START Source material

theorem fr_restoreShadow {dz : Dev} {lz : List Part} (d : Dev) (x : Key) (h0 : .dict ∈ lz) :
    dz.changesOnly lz (Dev.restoreShadow d x) ↔ dz.changesOnly lz d := by
  simp only [Dev.restoreShadow, iff_self, fr_putSh, fr_putShB, h0]

theorem fr_showLoading {dz : Dev} {lz : List Part} (d : Dev) (x : Key) (h0 : .dict ∈ lz) :
    dz.changesOnly lz (Dev.showLoading d x) ↔ dz.changesOnly lz d := by
  simp only [Dev.showLoading, iff_self, ite_self, fr_ite, fr_put, h0]

theorem fr_hideLoading {dz : Dev} {lz : List Part} (d : Dev) (x : Key) (h0 : .dict ∈ lz) :
    dz.changesOnly lz (Dev.hideLoading d x) ↔ dz.changesOnly lz d := by
  simp only [Dev.hideLoading, iff_self, ite_self, fr_ite, fr_put, h0]

theorem fr_endSlot {dz : Dev} {lz : List Part} (d : Dev) (k state result code : Nat) (h0 : .dict ∈ lz) (h1 : .access ∈ lz) (h2 : .flying ∈ lz) :
    dz.changesOnly lz (Dev.endSlot d k state result code) ↔ dz.changesOnly lz d := by
  simp only [Dev.endSlot, iff_self, implies_true, ite_self, fr_ite, fr_foldl, fr_answerWaiting, fr_put, fr_raise, fr_restoreShadow, fr_hideLoading, fr_setSlot, h0, h1, h2]

theorem fr_takeAbort {dz : Dev} {lz : List Part} (d : Dev) (id t g : Nat) (h0 : .dict ∈ lz) (h1 : .access ∈ lz) (h2 : .flying ∈ lz) :
    dz.changesOnly lz (Dev.takeAbort d id t g).2 ↔ dz.changesOnly lz d := by
  unfold Dev.takeAbort; repeat' (first | (simp only [iff_self, fr_ite_snd, fr_endSlot, fr_inc, h0, h1, h2]; done) | (with_reducible rfl) | (with_reducible refine (fr_foldl (fun _ _ => ?_)).trans ?_) | (with_reducible refine (fr_foldl_snd (fun _ _ => ?_)).trans ?_) | (with_reducible refine Iff.trans (fr_pair (by assumption)) ?_) | split | simp only [eq_self, iff_self, implies_true, forall_const, ite_self, true_or, or_true, fr_ite, fr_ite_snd, fr_foldl, fr_foldl_snd, fr_endSlot, fr_inc, h0, h1, h2])

theorem fr_takePrepare {dz : Dev} {lz : List Part} (d : Dev) (id t g : Nat) (h0 : .access ∈ lz) :
    dz.changesOnly lz (Dev.takePrepare d id t g).2 ↔ dz.changesOnly lz d := by
  unfold Dev.takePrepare; repeat' (first | (simp only [iff_self, fr_setSlot, h0]; done) | (with_reducible rfl) | (with_reducible refine (fr_foldl (fun _ _ => ?_)).trans ?_) | (with_reducible refine (fr_foldl_snd (fun _ _ => ?_)).trans ?_) | (with_reducible refine Iff.trans (fr_pair (by assumption)) ?_) | split | simp only [eq_self])

theorem fr_sesSend {dz : Dev} {lz : List Part} (d : Dev) (k kind txid done : Nat) (h0 : .out ∈ lz) (h1 : .dict ∈ lz) (h2 : .access ∈ lz) (h3 : .flying ∈ lz) (h4 : .lan ∈ lz) :
    dz.changesOnly lz (Dev.sesSend d k kind txid done) ↔ dz.changesOnly lz d := by
  simp only [Dev.sesSend, iff_self, implies_true, ite_self, fr_ite, fr_foldl, fr_kmpSend, fr_sesNote, fr_setSession, fr_takeAbort, fr_takePrepare, h0, h1, h2, h3, h4]
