/-- A READ of a queue of captured edges or of responses takes what it gives. -/
theorem read_take {d : Dev} {p : Path} {role : Role} {a : Req} {x : Obj} {o : Nat} {bs : List Byte} {e : Dev} (ho : a.idx * 256 + a.sub = o) (hx : objOf o = some x)
    (hf : o < 0xF00000) (h1 : o / 256 ≠ 0x5200) (h2 : o / 256 ≠ 0x5010) (hb : x.ty = .octets) (hw : x.access = .ro)
    (ht : (if o = 0x207005 then d.takeTrig a.elem else if o = 0x405002 then d.takeResponse a.elem else ((d.refresh o a.elem).value x a.elem a.shadow, d.refresh o a.elem)) = (bs, e))
    (hoff : a.offset = 0)
    (he : a.elem < elemsOf (o / 256)) (hl1 : role.below (readRole x) = false) (hl2 : d.answers o a.elem = true)
    (hl3 : d.homeDown o a.elem = false) :
    d.read p role a = ((0, slice bs 0 p.segment), e) := by
  have hlk := look_cat (r := role) hx hf h1 h2 he hl2
  have hbb : x.ty.isBytes = true := by rw [hb]; rfl
  simp [Dev.read, ho, hlk, hl1, hl3, hw, hoff, leastCode, ht, hb, Ty.isBytes]

/-- A DESCRIBE gives the description. -/
theorem describe_cat {d : Dev} {role : Role} {a : Req} {x : Obj} {o : Nat} (ho : a.idx * 256 + a.sub = o) (hx : objOf o = some x)
    (hf : o < 0xF00000) (h1 : o / 256 ≠ 0x5200) (h2 : o / 256 ≠ 0x5010)
    (he : a.elem < elemsOf (o / 256)) (hl2 : d.answers o a.elem = true) : d.describe role a = (0, d.describe_ x a.elem) := by
  simp [Dev.describe, ho, look_cat (r := role) hx hf h1 h2 he hl2, leastCode]

/-- A command of a row that its path takes, by how the arbiter handles it. -/
theorem answers_run {s : State} {c : Instr} {cmd : Nat} {p : Path} {q : Req} {r : Resp} {f : Dev → Dev} (hc : exec c s = run s (fun d => d.submit p q))
    (hT : Taken s p q) (h : (s.dev.arrive p q).perform p (s.dev.asked p q) = (.answer r, f (s.dev.arrive p q))) : Answers c s p q r f := by
  unfold Answers Gives
  rw [hc, run_on hT.1]
  exact congrArg _ (congrArg _ (perform_answer hT.2 rfl h))

/-- READ at the arbiter. -/
theorem perform_read {d : Dev} {p : Path} {a : Req} {c : Nat} {bs : List Byte} {e : Dev} (ha : a.cmd = 1)
    (h : d.read p (d.pathRole p) a = ((c, bs), e)) : d.perform p a = (.answer ⟨c, bs, 0⟩, e) := by
  simp [Dev.perform, ha, h]

/-- DESCRIBE at the arbiter. -/
theorem perform_describe {d : Dev} {p : Path} {a : Req} {c : Nat} {bs : List Byte} (ha : a.cmd = 3)
    (h : d.describe (d.pathRole p) a = (c, bs)) : d.perform p a = (.answer ⟨c, bs, 0⟩, d) := by
  simp [Dev.perform, ha, h]

/-- The request of a row that reads, as the arbiter gets it. -/
theorem asked_row {d : Dev} {p : Path} {cmd o e txid : Nat} (hc : cmd < 16) (ho : o < 16777216) (he : e < 4294967296) (hx : txid < 4294967296) :
    (d.asked p (reqFor cmd o e txid [])).idx * 256 + (d.asked p (reqFor cmd o e txid [])).sub = o ∧ (d.asked p (reqFor cmd o e txid [])).elem = e
    ∧ (d.asked p (reqFor cmd o e txid [])).offset = 0 ∧ (d.asked p (reqFor cmd o e txid [])).cmd = cmd := by
  by_cases hp : p = .hot
  · subst hp; exact ⟨reqFor_o cmd e txid [], rfl, rfl, rfl⟩
  · have hq : (reqFor cmd o e txid []).fits := reqFor_fits (off := 0) (data := []) ho he hx hc (by norm_num) (by norm_num)
    rw [asked_fits hq rfl hp]
    exact ⟨reqFor_o cmd e txid [], rfl, rfl, rfl⟩


/-! ### Writes of other objects -/

/-- A write of one object leaves another as it was. -/
theorem put_get_obj (d : Dev) {o e o' e' : Nat} (v : Nat) (he : e < 4294967296) (he' : e' < 4294967296) (h : o' ≠ o) :
    (d.put o e v).get o' e' = d.get o' e' := put_get_ne d v (okey_ne he' he (.inl h))

/-- A write of one element leaves another as it was. -/
theorem put_get_elem (d : Dev) {o e e' : Nat} (v : Nat) (he : e < 4294967296) (he' : e' < 4294967296) (h : e' ≠ e) :
    (d.put o e v).get o e' = d.get o e' := put_get_ne d v (okey_ne he' he (.inr h))

/-- A path's reach rests on the power state, on KMP's enables and on its keys. -/
theorem reach_congr {d e : Dev} (h1 : e.get 0x900001 0 = d.get 0x900001 0) (h2 : e.get 0x110002 0 = d.get 0x110002 0)
    (h3 : e.get 0x110003 0 = d.get 0x110003 0) (h4 : ∀ o i, e.getB o i = d.getB o i) (p : Path) : e.reach p = d.reach p := by
  have hk : ∀ r, e.kmpKey r = d.kmpKey r := fun r => by simp [Dev.kmpKey, h4]
  have ho : ∀ v, e.kmpOn v = d.kmpOn v := fun v => by simp [Dev.kmpOn, Dev.on, h2, h3]
  cases p <;> simp [Dev.reach, Dev.power, h1, Dev.kmpRoleOn, hk, ho]

/-- A request's arrival leaves the dictionary and the time alone. -/
theorem arrive_dict (d : Dev) (p : Path) (q : Req) : (d.arrive p q).obj.dict = d.obj.dict := by
  cases p <;> (simp only [Dev.arrive]; split_ifs <;> rfl)
@[simp] theorem arrive_get (d : Dev) (p : Path) (q : Req) : (d.arrive p q).get = d.get := by
  funext o e; simp [Dev.get, arrive_dict]
@[simp] theorem arrive_getB (d : Dev) (p : Path) (q : Req) : (d.arrive p q).getB = d.getB := by
  funext o e; simp [Dev.getB, arrive_dict]
theorem arrive_reach (d : Dev) (p : Path) (q : Req) : (d.arrive p q).reach = d.reach := by
  funext r; exact reach_congr (by simp) (by simp) (by simp) (by simp) r
theorem arrive_now (d : Dev) (p : Path) (q : Req) : (d.arrive p q).now = d.now := by
  cases p <;> (simp only [Dev.arrive]; split_ifs <;> rfl)

end Sys2Proof.Machine
end

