/-- A section of 300 m at 300 m/us. -/
def testSection : List Byte := leBytes 8 0x4072C00000000000 ++ leBytes 8 0x41B1E1A300000000

/-- An arrival handed over at the end of its unit, confident. -/
def testHandoff : List Byte := zeros 24 ++ leBytes 4 1000 ++ zeros 4

/-- WavefrontEvents: a disarmed screen; an event that fills; snippets; arrivals; a line event with each setting of single-ended location. -/
theorem wit_WavefrontEvents :
    (let s := waveWith id fun d => d.setWchan 511 { wchan0 with disarmed := true, belowSince := some 4 }
     s.por = false ∧ (s.dev.wchan 511).disarmed = true ∧ (s.dev.wchan 511).belowSince = some 4) ∧
    (waveWith id fun d => d.put 0xA02104 63 1).dev.capState 63 = 1 ∧
    (∀ w ∈ [0, 512], let x : Snippet := ⟨511, 100, 0⟩
     let s := waveWith (fun y => { y with snippets := [x] }) fun d =>
       let d := d.setWchan 511 { wchan0 with ring := tput wsample0 [] (131 % ringDepth (d.wperiod 511)) ⟨131, 5, false⟩ }
       (d.put 0xA03001 0 7).setKslot 7 { kslot0 with cur := some { testLoaded 0 with shared := tput 0 [] 0 w } }
     s.dev.snippetNext 0 = some x ∧ (s.dev.wsampleAt x.chan (x.grid + 31)).isSome = true ∧
       s.dev.get 0xA03001 0 = 7 ∧ ((s.dev.kslot 7).cur.map fun l => (tget 0 l.shared 0 + 2 ^ 32 - tget 0 l.shared 1) % 2 ^ 32) = some w) ∧
    runSt.dev.get 0xA03001 0 = 0xFFFF ∧
    (let s := waveWith (fun y => { y with handoff := [(3, testHandoff)] }) id
     s.dev.wave.handoff.find? (fun x => x.1 == 3) = some (3, testHandoff) ∧ 512 ≤ leAt testHandoff 24 4 % 65536) ∧
    (∀ k ∈ [1, 3], let s := waveWith id fun d => ((d.setLine 63 ⟨some testEv, none⟩).put 0xA10004 63 k).putB 0xA10002 63 testSection
     (s.dev.line 63).ev = some testEv ∧ testEv.remote = none ∧ testEv.single = false ∧ (bit (s.dev.get 0xA10004 63) 1 = true ↔ k = 3) ∧
       testEv.later.length = 0) := by decide +kernel

/-- WavefrontMessages: records not yet sent; a message sent five times and six; each message of an operator; a record of a line and of none. -/
theorem wit_WavefrontMessages :
    (let s := waveWith id fun d => (d.setLine 63 ⟨some testEv, none⟩).putB 0xA10007 63 [10, 0, 0, 9]
     s.por = false ∧ (s.dev.line 63).ev = some testEv ∧ testEv.unsent ≠ [] ∧ s.dev.peerIp 63 ≠ 0) ∧
    (∀ n ∈ [5, 6], let m : WMsg := ⟨63, 9, [], n, 0⟩
     let s := waveWith (fun y => { y with msgs := [m] }) id
     s.dev.wave.msgs.find? (fun m => m.txid == 9) = some m) ∧
    (let s := kmpWith fun d => d.put 0xA10001 0 1
     let path : Path := .kmp 0x0A000009 5 .operator 16
     s.dev.reach path = true ∧ 1 ≤ Role.operator.num ∧ arrivalsRead (arrivalsData [zeros 32]) 1 = some [zeros 32] ∧
       arrivalsRead (arrivalsData []) 0 = some [] ∧ s.dev.replayed path (reqOf 0x20 9 (arrivalsData [zeros 32])) = .apply ∧
       (zeros 20).length = 20 ∧ s.dev.replayed path (reqOf 0x22 9 (zeros 20)) = .apply ∧ s.dev.on 0xA10001 (byteAt (zeros 20) 0) = true ∧
       Role.observer.num = 0 ∧ s.dev.reach (.kmp 0x0A000009 5 .observer 16) = true) ∧
    (let s := waveWith (fun y => { y with senders := tput 0 y.senders 0 0x0A00000A }) fun d => (d.put 0xA10001 63 1).putB 0xA10007 63 [10, 0, 0, 9]
     s.dev.lineOf 0x0A000009 (arLine (zeros 32)) = some 63 ∧ s.dev.lineOf 0x0A000009 5 = none ∧
       s.dev.inLog 0x0A000009 (arId (zeros 32)) = true) := by decide +kernel

/-- WavefrontEvents: later arrivals after 1,200 and 800 ns score 2 on a line of 1 us, one after 1,200 ns alone scores 1. -/
theorem wit_WavefrontEvents_best : ∀ ts ∈ [[1200], [1200, 800]],
    let ev : LineEv := { testEv with later := ts.map fun t => leBytes 8 t ++ zeros 24 }
    let s := waveWith id fun d => (((d.setLine 63 ⟨some ev, none⟩).put 0xA10004 63 3).putB 0xA10002 63 testSection).put 0xA1000B 63 10
    let t1 := arTime s.dev.now ev.first
    let d := (s.dev.at_ (t1 + s.dev.lineSpan 63)).setLine 63 { s.dev.line 63 with ev := some { ev with single := true } }
    let ss := sectionsOf (s.dev.getB 0xA10002 63)
    let tau := travelTime ss
    let tol : Q := ⟨s.dev.get 0xA1000B 63, 1⟩
    let later := ev.later.map fun a => qTime (arTime d.now a) t1
    let cand := later.map (fun a => a.mul ⟨1, 2⟩) ++ later.map (fun a => tau.sub (a.mul ⟨1, 2⟩))
    let score := scoreOf tau tol later []
    let best := cand.foldl (fun (b : Option (Q × Nat)) th => match b with
      | none => some (th, score th)
      | some (x, n) => if score th > n ∨ (score th = n ∧ th.lt x = true) then some (th, score th) else b) none
    best.map (·.2) = some ts.length := by decide +kernel

/-! ### Commands, on the spec's worked examples -/

/-- The device after a command that answers a next state. -/
def devAfter (c : Instr) (s : State) : Dev :=
  match exec c s with
  | .next t => t.dev
  | _ => dev0

/-- R8, R12: engine 77 is in region 2, cluster 9; signal 0x0100_4A3C belongs to region 2. -/
theorem test_placement : 77 / 32 = 2 ∧ 77 / 8 = 9 ∧ regionOfSig 0x1004A3C = 2 := by decide

/-- The cycle of 1/4,800 s with an anchor of 1 s: the starts of the table, in 2^-32 ns. -/
theorem test_cycle_starts :
    let c : Cycle := Bank.cycle ⟨0, 208333, 0x55555555, 0, 1, 1, zeros 8⟩
    c.start 1 = 208333 * 2 ^ 32 + 0x55555555 ∧ c.start 3 = 624999 * 2 ^ 32 + 0xFFFFFFFF ∧ c.start 4 = 833333 * 2 ^ 32 + 0x55555554 ∧
      c.start 4799 = 999791666 * 2 ^ 32 + 0xAAAAA46B ∧ c.start 4800 = 1000000000 * 2 ^ 32 ∧
      c.start 4801 = 1000208333 * 2 ^ 32 + 0x55555555 := by decide +kernel

/-- A holder with an offset of 6 ns passes a holdover limit of 1,000 ns after 8,643 s. -/
theorem test_holdover_limit : sec 8642 < holdoverDue (ns 6) (ns 1000) ∧ holdoverDue (ns 6) (ns 1000) < sec 8644 := by decide +kernel

/-- A commit 474 ms into a second, the epoch period 20 ms, applies at 480 ms. -/
theorem test_commit_boundary :
    let s := runWith fun d => (d.setTab { d.tab with running := true, segs := [⟨0, 0, 50, 1, 2000⟩] }).at_ (ms 474)
    s.dev.resolve_ 1 [] [] = .ok (.epoch (ms 480), 0) := by decide +kernel

/-- Chapter 10's example: an angle that advances by 0.0126 rad between reports at 50/s reads 50.1003 Hz. -/
theorem test_frequency :
    let f := freqAt 50 50 (126 * 2 ^ 96 / 10000) 0
    501002 * (2 * pi96) < 10000 * f ∧ 10000 * f < 501004 * (2 * pi96) := by decide +kernel

/-- R329 by hand, L 6, M 5, TAPS 32: input point 21 posts the outputs k with 48 < 10 k ≤ 60. -/
theorem test_resampling : resamplePoints 6 5 32 21 = [5, 6] := by decide +kernel

/-- The two words encoded in R280 to R284: VFMA of V4 := V1 x V2 + V4, and BNE S3, S0 by -5. -/
theorem test_words :
    (let i := insOf 0x4C811408
     i.op = 0x13 ∧ i.v = true ∧ i.d = 4 ∧ i.a = 1 ∧ i.b = 2 ∧ i.c = 4 ∧ legal 0x4C811408 = true) ∧
    (let i := insOf 0xC460FFFB
     i.op = 0x31 ∧ i.d = 3 ∧ i.a = 0 ∧ i.simm = -5 ∧ legal 0xC460FFFB = true) := by decide

/-- A vector of one value in every lane. -/
def lanesOf (x : Nat) : Nat := ofLanes 32 (List.replicate 8 x)

/-- That VFMA on lanes of 1.0, 2.0 and 4.0 gives 6.0 in every lane. -/
theorem test_vfma : ((devAfter (.fma 0) (engSt 0x4C811408 { eng with
    v := tput 0 (tput 0 (tput 0 [] 1 (lanesOf 0x3F800000)) 2 (lanesOf 0x40000000)) 4 (lanesOf 0x40800000) })).engine 0).getV 4 =
      lanesOf 0x40C00000 := by decide +kernel

/-- ADD S2 := S3 + S1 wraps. -/
theorem test_add_wraps : ((devAfter (.add 0) (engSt 0x04430800 { eng with s := [(1, 2), (3, 0xFFFFFFFF)] })).engine 0).getS 2 = 1 := by
  decide +kernel

/-- A taken BEQ by +1 costs two cycles; one not taken goes on. -/
theorem test_beq :
    (let x := (devAfter (.beq 0) (engSt 0xC0400001 eng)).engine 0
     x.pc = 2 ∧ x.cyc = 2) ∧
    (let x := (devAfter (.beq 0) (engSt 0xC0400001 { eng with s := [(2, 1)] })).engine 0
     x.pc = 1 ∧ x.cyc = 1) := by decide +kernel

/-- A frame of a PRP node with its trailer on a LAN (LanId 0xA or 0xB), sequence number 7. -/
def prpFrame (lan : Nat) : List Byte := testFrame ++ [0, 7] ++ beBytes 2 (lan * 4096 + 52) ++ [0x88, 0xFB]

/-- PRP duplicate discard: the first copy is delivered, the second one on the other LAN eliminated, both counted. -/
theorem test_prp :
    let s := netWith 2 fun d => d.put 0x320001 0 1
    let t : State := { s with dev := devAfter (.frameReceive 0 (.frame (prpFrame 0xA) true) (us 1)) s }
    let e := devAfter (.frameReceive 1 (.frame (prpFrame 0xB) true) (us 5)) t
    (e.port 0).ledger.delivered = 1 ∧ (e.port 0).ledger.eliminated = 0 ∧ (e.port 1).ledger.received = 1 ∧
      (e.port 1).ledger.eliminated = 1 := by decide +kernel

/-- The hold request comes 64 ns before the entry of operation 1, with a holdAdvance of 64 ns. -/
theorem test_hold_request :
    let e := devAfter (.holdRequest 0) (gateWith 1 id fun d => d.put 0x304005 0 64)
    (e.port 0).hold = true ∧ e.now = us 500 - ns 64 := by decide +kernel

/-- A hot reset freezes the port with cause 2. -/
theorem test_hot_reset :
    let e := devAfter .hotReset (hostWith id)
    e.host.pcie.frozen = true ∧ e.host.pcie.cause = 2 ∧ e.host.pcie.linkUp = true := by decide +kernel

/-- A read of the CBAL voltage over the sideband SPI: what the second FETCH returns; a frame of 200 edges is discarded. -/
theorem test_spi_fetch :
    let s := spiWith fun d => { d with spi := { d.spi with valid := true, txid := 0xA51, data := [0xDB, 0x0C] } }
    ((s.dev.miso [0x20000004] 160).drop 1).take 3 = [0x00008002, 0x00000A51, 0xDB0C0000] := by decide +kernel
theorem test_spi_framing :
    let e := devAfter (.spiRequest (([0x11000000, 0x90010600, 0, 0, 0, 0xA51] : List Nat).map (BitVec.ofNat 32)) 200) runSt
    e.spi.discards = 1 ∧ e.spi.flags ≠ 0 ∧ e.spi.busy = false := by decide +kernel

/-- An attempt on an empty slot B fails verification: FAILS 1, next_slot A, and a mirror record is being programmed. -/
theorem test_verify_fails :
    let s := powIn 1 fun p => { p with phase := 2, source := 1, isOpen := true }
    let e := devAfter (.firmwareVerifyComplete true) { s with dev := s.dev.put 0x130202 0 1 }
    e.get 0x130201 0 = 1 ∧ e.get 0x130202 0 = 0 ∧ e.pow.programming = true ∧ e.pow.isOpen = false := by decide +kernel

/-- A pulse on RST_N too short is ignored and counted. -/
theorem test_rst_pulse : (devAfter .rstNPulseIgnored runSt).get 0x901006 0 = 1 ∧ (devAfter .rstNPulseIgnored runSt).power = 2 := by
  decide +kernel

END Source material

How to complete this task => Working from the material above, restate word for word the lines between the line with "dz.changesOnly lz (Dev.showLoading" and the line with "dz.changesOnly lz (Dev.endSlot", both included, and only those.

Answer area =>
    dz.changesOnly lz (Dev.showLoading d x) ↔ dz.changesOnly lz d := by
  simp only [Dev.showLoading, iff_self, ite_self, fr_ite, fr_put, h0]

theorem fr_hideLoading {dz : Dev} {lz : List Part} (d : Dev) (x : Key) (h0 : .dict ∈ lz) :
    dz.changesOnly lz (Dev.hideLoading d x) ↔ dz.changesOnly lz d := by
  simp only [Dev.hideLoading, iff_self, ite_self, fr_ite, fr_put, h0]

theorem fr_endSlot {dz : Dev} {lz : List Part} (d : Dev) (k state result code : Nat) (h0 : .dict ∈ lz) (h1 : .access ∈ lz) (h2 : .flying ∈ lz) :
    dz.changesOnly lz (Dev.endSlot d k state result code) ↔ dz.changesOnly lz d := by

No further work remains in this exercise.